Following the death of independent Surrey North MP Chuck Cadman, Priddy entered the race for the riding as a federal NDP candidate in the 2006 election. Priddy had been friends with Cadman and his wife Dona for many years despite their sharp political differences, and later received Dona Cadman's endorsement for the Surrey North seat. Priddy went on to defeat Conservative candidate David Matta and became the riding's MP, serving as the NDP's health critic from 2006 to 2007, then as the party's public safety critic and assistant justice critic from 2007 to 2008. She declined to run in the 2008 federal election.

==Personal life and other activities==
She and her husband Robert have two adult children. She was diagnosed with breast cancer in December 1995, and underwent surgery and radiation therapy shortly thereafter. She then went through chemotherapy after the 1996 provincial election, and made a full recovery.

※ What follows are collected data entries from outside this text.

def encA (opc : BitVec 8) (sub : BitVec 6) (ty : BitVec 4) (h : Hdr) (d a b c : BitVec 8) (rm : BitVec 3)
    (ftz : BitVec 1) (amod : BitVec 4) : BitVec 96 :=
  packA { opc, sub, ty, h } { dst := d, sa := a, sb := b, sc := c, rm, ftz, amod, rsv := 0 }
def encI (opc : BitVec 8) (sub : BitVec 6) (ty : BitVec 4) (h : Hdr) (d a : BitVec 8) (rm : BitVec 3)
    (ftz : BitVec 1) (imm : BitVec 38) : BitVec 96 :=
  packI { opc, sub, ty, h } { dst := d, sa := a, rm, ftz, rsv := 0, imm }
def encM (opc : BitVec 8) (sub : BitVec 6) (ty : BitVec 4) (h : Hdr) (data : BitVec 8) (a : MemOpd)
    (scope ord ford : BitVec 3) (sb : BitVec 8) : BitVec 96 :=
  packM { opc, sub, ty, h } { data, addr := a.base.code, off := a.off, scope, ord, ford, sb, rsv := 0 }
def encS (opc : BitVec 8) (sub : BitVec 6) (h : Hdr) (reg : BitVec 8) (snum : BitVec 16) (tscope : BitVec 3) :
    BitVec 96 :=
  packS { opc, sub, ty := 0, h } { reg, snum, tscope, rsv := 0 }
def encX (opc : BitVec 8) (sub : BitVec 6) (ty : BitVec 4) (h : Hdr) (d a b c e : BitVec 8) (ta tb : BitVec 6)
    (emod : BitVec 6) (rm : BitVec 3) : BitVec 96 :=
  packX { opc, sub, ty, h } { dst := d, sa := a, sb := b, sc := c, sd := e, tida := ta, tidb := tb, emod, rm, rsv := 0 }

/-- The fields a test fills in a control word. -/
def Test.fields (f : FC) : Test → FC
  | .always => f
  | .flag ci fl neg => { f with ctest := 1, cidx := 0#1 ++ ci, flag := fl.code, fneg := bit1 neg }
  | .maskZero mi => { f with ctest := 2, cidx := mi }
  | .maskNonzero mi => { f with ctest := 3, cidx := mi }

def Target.fields (f : FC) : Target → FC
  | .direct disp slot => { f with disp, slot }
  | .indirect treg => { f with treg }

def Target.isInd : Target → Bool | .indirect _ => true | .direct _ _ => false

def selFields (f : FC) : Option (BitVec 3) → FC
  | none => f
  | some mi => { f with ctest := 3, cidx := mi }

/-- A control word with every field 0. -/
def FC.zero : FC :=
  { disp := 0, slot := 0, ctest := 0, cidx := 0, flag := 0, fneg := 0, treg := 0, creg := 0, rsv := 0 }

def encC (opc : BitVec 8) (sub : BitVec 6) (h : Hdr) (f : FC) : BitVec 96 := packC { opc, sub, ty := 0, h } f
def encK (opc : BitVec 8) (h : Hdr) (code : BitVec 32) : BitVec 96 :=
  packK { opc, sub := 0, ty := 0, h } { code, rsv := 0 }

/-- `SUB` of the width calls (R233). -/
def widthSub (team ind : Bool) : BitVec 6 := (if team then 1 else 0) + (if ind then 2 else 0)

/-- An A-format integer form without `SUB` or modifier. -/
def encInt (opc : BitVec 8) (h : Hdr) (ty : ITy) (d a : Opd) (b c : BitVec 8) : BitVec 96 :=
  encA opc 0 ty.code h d.code a.code b c 0 0 0
def encSat (opc : BitVec 8) (h : Hdr) (sat : Bool) (ty : ITy) (d a : Opd) (b c : BitVec 8) : BitVec 96 :=
  encA opc (satSub sat) ty.code h d.code a.code b c 0 0 0
def encFlt (opc : BitVec 8) (h : Hdr) (ty : FTy) (rm : Rm) (ftz : Bool) (d a : Opd) (b c : BitVec 8) : BitVec 96 :=
  encA opc 0 ty.code h d.code a.code b c rm.code (bit1 ftz) 0
def encIntI (opc : BitVec 8) (h : Hdr) (ty : ITy) (d a : Opd) (imm : BitVec 38) : BitVec 96 :=
  encI opc 0 ty.code h d.code a.code 0 0 imm
def encSatI (opc : BitVec 8) (h : Hdr) (sat : Bool) (ty : ITy) (d a : Opd) (imm : BitVec 38) : BitVec 96 :=
  encI opc (satSub sat) ty.code h d.code a.code 0 0 imm
def encFltI (opc : BitVec 8) (h : Hdr) (ty : FTy) (rm : Rm) (ftz : Bool) (d a : Opd) (imm : BitVec 38) : BitVec 96 :=
  encI opc 0 ty.code h d.code a.code rm.code (bit1 ftz) imm
def encMask (opc : BitVec 8) (h : Hdr) (d a : Opd) (b : BitVec 8) : BitVec 96 :=
  encA opc 0 0 h d.code a.code b 0 0 0 0
def encK4 (opc : BitVec 8) (sub : BitVec 6) (h : Hdr) (ty : ITy) (d a b e : Opd) : BitVec 96 :=
  encX opc sub ty.code h d.code a.code b.code 0 e.code 0 0 0 0
def encS3 (opc : BitVec 8) (h : Hdr) (d a : Opd) (b c : BitVec 8) (emod : BitVec 6) : BitVec 96 :=
  encX opc 0 0 h d.code a.code b c 0 0 0 emod 0
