/-- The registers of every instruction whose class can pair (R172, R173). Special registers, which `MFS` and `MTS` name and
other instructions use unnamed, are not among them (log entry 62, DESIGN CHOICE). -/
def usesOfInstr : Instr → Uses
  | .iadd h _ ty d a b | .isub h _ ty d a b | .imul h _ ty d a b | .imulh h ty d a b | .imin h ty d a b
  | .imax h ty d a b | .and h ty d a b | .or h ty d a b | .xor h ty d a b | .andn h ty d a b | .shl h ty d a b
  | .shr h ty d a b | .sar h ty d a b | .rotl h ty d a b | .bfx h ty d a b =>
    usesOf h d ty.width [(a, ty.width), (b, ty.width)]
  | .iaddImm h _ ty d a _ | .isubImm h _ ty d a _ | .imulImm h _ ty d a _ | .iminImm h ty d a _ | .imaxImm h ty d a _
  | .andImm h ty d a _ | .orImm h ty d a _ | .xorImm h ty d a _ | .andnImm h ty d a _ | .shlImm h ty d a _
  | .shrImm h ty d a _ | .sarImm h ty d a _ | .rotlImm h ty d a _ | .bfxImm h ty d a _ | .iabs h _ ty d a
  | .ineg h _ ty d a | .not h ty d a | .brev h ty d a | .mov h ty d a => usesOf h d ty.width [(a, ty.width)]
  | .imad h _ ty d a b c | .bfi h ty d a b c =>
    usesOf h d ty.width [(a, ty.width), (b, ty.width), (c, ty.width)]
  | .iaddc h ty d a b c => (usesOf h d ty.width [(a, ty.width), (b, ty.width), (c, 64)]).also (regsOf 64 c)
  | .icmp h _ ty d a b => usesOf h d 64 [(a, ty.width), (b, ty.width)]
  | .icmpImm h _ ty d a _ => usesOf h d 64 [(a, ty.width)]
  | .sel h ty d a b c => usesOf h d ty.width [(a, ty.width), (b, ty.width), (c, 64)]
  | .lea h ty _ d a b => usesOf h d 64 [(a, 64), (b, ty.width)]
  | .leaImm h _ d a _ => usesOf h d 64 [(a, 64)]
  | .clz h ty d a | .popc h ty d a => usesOf h d 32 [(a, ty.width)]
  | .movi h ty d _ => usesOf h d ty.width []
  | .bcast h ty d a => usesOf h d ty.width [(a, ty.width)]
  | .laneget h ty d a b => usesOf h d ty.width [(a, ty.width), (b, 64)]
  | .fadd h ty _ _ d a b | .fsub h ty _ _ d a b | .fmul h ty _ _ d a b | .fmin h ty _ d a b | .fmax h ty _ d a b
  | .fdiv h ty _ _ d a b => usesOf h d ty.width [(a, ty.width), (b, ty.width)]
  | .faddImm h ty _ _ d a _ | .fsubImm h ty _ _ d a _ | .fmulImm h ty _ _ d a _ | .fminImm h ty _ d a _
  | .fmaxImm h ty _ d a _ | .frcp h ty _ _ d a | .frsq h ty _ _ d a | .fsqrt h ty _ _ d a | .fexp2 h ty _ _ d a
  | .flog2 h ty _ _ d a | .frnd h ty _ _ d a => usesOf h d ty.width [(a, ty.width)]
  | .ffma h ty _ _ d a b c => usesOf h d ty.width [(a, ty.width), (b, ty.width), (c, ty.width)]
  | .fcmp h _ ty _ d a b => usesOf h d 64 [(a, ty.width), (b, ty.width)]
  | .fcmpImm h _ ty _ d a _ => usesOf h d 64 [(a, ty.width)]
  | .fcvt h src ty _ _ _ d a => usesOf h d ty.width [(a, src.width)]
  | .icvt h toInt ity ty _ d a =>
    if toInt then usesOf h d ity.width [(a, ty.width)] else usesOf h d ty.width [(a, ity.width)]
  | .fclass h ty d a => usesOf h d 32 [(a, ty.width)]
  | .shfl h ty _ d a b => usesOf h d ty.width [(a, ty.width), (b, ty.width)]
  | .qxch h ty _ d a => usesOf h d ty.width [(a, ty.width)]
  | .ballot h ty d a | .vote h ty _ d a => usesOf h d 64 [(a, ty.width)]
  | .gred h _ ty d a | .gscan h _ ty _ d a => usesOf h d ty.width [(a, ty.width)]
  | .mfirst h d a | .mpopc h d a => usesOf h d 32 [(a, 64)]
  | .mand h d a b | .mor h d a b | .mxor h d a b => usesOf h d 64 [(a, 64), (b, 64)]
  | .mnot h d a | .mmov h d a | .mtox h d a => usesOf h d 64 [(a, 64)]
  | .mfs h d num => usesOf h d (match specialReg num with | some (w, _) => specialWidth w | none => 32) []
  | .mts h num a => readsOf h [(a, match specialReg num with | some (w, _) => specialWidth w | none => 32)]
  | .xgrow h _ _ | .xdrop h _ _ => readsOf h []
  | .qcfg h qi _ _ => usesOf h (.q qi) 32 []
  | .ld h ty _ _ d a => usesOf h d ty.width [(a.base, 64)]
  | .st h ty _ _ d a => readsOf h [(d, ty.width), (a.base, 64)]
  | .lfull h _ _ a | .lempty h _ _ a | .pref h a | .prefTlb h a => readsOf h [(a.base, 64)]
  | .ltest h _ _ d a => usesOf h d 64 [(a.base, 64)]
  | .atom h _ ty _ _ d a b => usesOf h d ty.width [(a.base, 64), (b, ty.width)]
  | .cas h ty _ _ _ d a b => usesOf h d ty.width [(a.base, 64), (b, ty.width), (d, ty.width)]
  | .redm h _ ty _ _ d a => readsOf h [(d, ty.width), (a.base, 64)]
  | .fence h _ _ => readsOf h []
  | .fenceFlag h _ _ d a => readsOf h [(d, 64), (a.base, 64)]
  | .barinit h d a | .notify h _ d a | .waitb h _ _ d a => readsOf h [(d, 64), (a.base, 64)]
  | .arrive h _ _ d a b => usesOf h d 64 [(a.base, 64), (b, 64)]
  | .cmdw h d a b => usesOf h b 32 [(d, 256), (a.base, 64)]
  | .bclose h d => usesOf h d 64 []
  | .bwait h d => readsOf h [(d, 64)]
  | .gang h a => readsOf h [(a, 64)]
  | .mma h _ _ _ _ d a _ ids =>
    readsOf h ([(d, 64), (a, 64)] ++ (match ids with | none => [] | some i => [(i.pos, 128), (i.scales, 128)]))
  | .bdot h ty _ d a b c e _ _ =>
    let w := if ty = .e2m1 then 32 else 64
    usesOf h d 32 [(a, w), (b, w), (c, 32), (e, 128), (d, 32)]
  | .accz h _ a => readsOf h [(a, 64)]
  | .accrd h ty d a => usesOf h d (if ty = .f64 then 512 else 256) [(a, 64)]
  | .accrdSt h _ _ d a c _ => usesOf h d 64 [(a, 64), (c, 64)]
  | .accwr h ty a b => readsOf h [(a, 64), (b, if ty = .f64 then 512 else 256)]
  | .tidset h a _ => readsOf h [(a, 64)]
  | .tidget h _ d _ | .zmap h d _ => usesOf h d 64 []
  | .hadq h _ d a c e _ => usesOf h d 64 [(a, 32), (c, 64), (e, 64)]
  | .kclaim h _ d a b c => usesOf h d 64 [(a, 64), (b, 64), (c, 64)]
  | .kfree h e => readsOf h [(e, 64)]
  | .kins h ty d a b e | .kacc h _ ty d a b e => usesOf h d 32 [(a, 32), (b, ty.width), (e, 64)]
  | .kprb h ty d a b e => (usesOf h d 32 [(a, 32), (e, 64)]).also (regsOf ty.width b)
  | .kdel h d a e => usesOf h d 32 [(a, 32), (e, 64)]
  | .kdrn h ty _ _ _ d b c e => ((usesOf h d 32 [(e, 64)]).also (regsOf ty.width b)).also (regsOf 64 c)
  | .kstat h d e => usesOf h d 128 [(e, 64)]
  | .slen h _ => readsOf h []
  | .sgen h _ d a b => usesOf h d 32 [(a, 32), (b, 64)]
  | .smul h d a b | .smin h d a b | .smax h d a b => usesOf h d 32 [(a, 32), (b, 32)]
  | .snot h d a => usesOf h d 32 [(a, 32)]
  | .ssel h d a b c => usesOf h d 32 [(a, 32), (b, 32), (c, 32)]
  | .scnt h _ d a => usesOf h d 32 [(a, 32)]
  | .sregen h _ d a b | .sbit h d a b => usesOf h d 64 [(a, 32), (b, 64)]
  | .scls h d a => usesOf h d 64 [(a, 32)]
  | .coll h tile d a b c e =>
    let u := readsOf h [(d, 64), (a, 64), (b, 64), (c, 64), (e, 64)]
    (match tile with | none => u | some k => { u with r := u.r ++ span (.t k) 1 })
  | .dsend h a b => readsOf h [(a, 128), (b, 64)]
  | .dclose h d a => usesOf h d 64 [(a, 64)]
  | .qpush h _ d a e => usesOf h d 32 [(a, 128), (e, 64)]
  | .qpop h _ stamp d b e =>
    ((usesOf h d 128 [(e, 64)]).also (regsOf 32 b)).also (match stamp with | none => [] | some c => regsOf 128 c)
  | .tile h d a b => usesOf h d 32 [(a, 128), (b, 128)]
  | _ => ⟨[], []⟩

In 2001, Priddy was awarded an honorary Doctorate of Law degree from Kwantlen University College for her service to the people of BC.

She is a member of the Canadian Women Voters Congress, Canadian Women of Municipal Government, and the Heritage Advisory Commission for the City of Surrey. She is a past co-chair of the National Women's Campaign School, and served for three terms as a municipal representative to the board of directors for the Vancouver Fraser Port Authority from 2011 to 2020.